Demand No. 11 seeks "[e]ach document and communication concerning Gross's finances, debts, liabilities, and/or other monetary obligations, including but not limited to documents and communications concerning any audit, bank or brokerage statements, ledgers, mortgage statements, credit card statements, pledges, real estate transaction documents, accounting records, or other financial records or statements relating to the Condominium." Plaintiff does not explain, however, why Gross's individual financial records are relevant to plaintiff's fraudulent-conveyance claim. (Cf. Day, 213 AD3d at 489 [requiring "strong showing of necessity" for disclosure of individual tax returns] [internal quotation marks omitted].) This omission is especially notable in light of plaintiff's allegations that Gross took part in the fraudulent transfer together with Sponsor, rather than by making transfers from his personal accounts. (See NYSCEF No. 8 at 23-24.) Defendants need not respond to this request.

Demand no. 12 requests production of "[e]ach document and communication concerning any payment, distribution, transfer, disbursement or other conveyance of assets, holdings, profits, property, funds, or anything of value between or among any of the Sponsor and Gross." (NYSCEF No. 65 at 10 [pdf pagination].) The requested documents are potentially relevant—though only during the approximate period in which Sponsor was selling condominium units. Also, plaintiff does not make fraudulent-conveyance allegations against Gross individually. The court concludes that defendants must respond to this demand only to the extent they have documents or communications about distributions, transfers, and the like from Sponsor to Gross from August 1, 2016, through December 31, 2021.

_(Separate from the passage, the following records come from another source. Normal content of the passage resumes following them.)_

/-- Drop and import sets (R127, R129) (DESIGN CHOICE, assumption 75). -/
def Dev.calSetsCommit (d : Dev) (es : List Entry) : Dev :=
  let drop := (staged? es .calDrop 0).getD 0
  let n := (staged? es .calImport 16).getD 0
  if drop = 0 ∧ n = 0 then d else
  let d := d.modConv fun v => { v with sets := v.sets.filter fun s => !bit drop (if s.full then 0 else 1) }
  let recs := (List.range n).filterMap fun k => staged? es .calImport k
  let l := recs.mapIdx fun k v => calSetOf (d.conv.nextOrder + k) v
  let d := d.modConv fun v => { v with
    sets := v.sets.filter (fun s => !l.any (·.full == s.full)) ++ l, nextOrder := v.nextOrder + l.length,
    retired := if l.isEmpty then v.retired else ((l.filter (·.full == d.power.coreFull)).getLast?.map (·.retired)).getD v.retired }
  d.recalc

/-- What a commit's converter fields do at its device frame boundary (R104, R112, R116, R117, R121). -/
def Dev.convCommit (d : Dev) (id : Nat) (es : List Entry) : Dev :=
  let d := (stagedAll es .gain).foldl (fun d g => d.modConv fun v => { v with setting := v.setting.set convDefault g.1 g.2 }) d
  let d := if (staged? es .lasAddr 0).isSome then d.modConv fun v => { v with lasAcc := [0, 0] } else d
  let d := d.feIssue id (stagedAll es .feWrite)
  let d := d.lasIssue id ((stagedAll es .lasWrite).map (·.2))
  d.calSetsCommit es

end Sys2Proof.Machine
end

Demand no. 22 seeks "[e]ach document between any Defendant and any person or entity that was an investor or creditor of the Sponsor concerning the Construction or the Defects." This request—although conceivably relevant to all plaintiff's claims in this action—is overly broad and burdensome. Defendants need not respond to the request as it stands.

Accordingly, it is

ORDERED that plaintiff's motion to compel is granted in part and denied in part as set forth above; and it is further

ORDERED that defendants shall, within 30 days of entry of this order, serve supplemental document responses on plaintiff to the extent directed above; and it is further

ORDERED that with respect to document demand nos. 3, 5, 7, 8, 10, and 22, plaintiff may, within 30 days of entry of this order, serve revised, more-tailored versions of these demands on defendants.

DATE 8/12/2025

Footnotes


Footnote 1:Defendants point out that plaintiff's counsel have made very similar alter-ego allegations in several other actions involving condominium sponsors. (NYSCEF No. 103 at 9-10.) But defendants do not discuss whether discovery was constrained in those actions for that reason. Nor have they moved to dismiss the alter-ego claim.

Footnote 2:The court does not address here whether those allegations adequately support an alter-ego theory.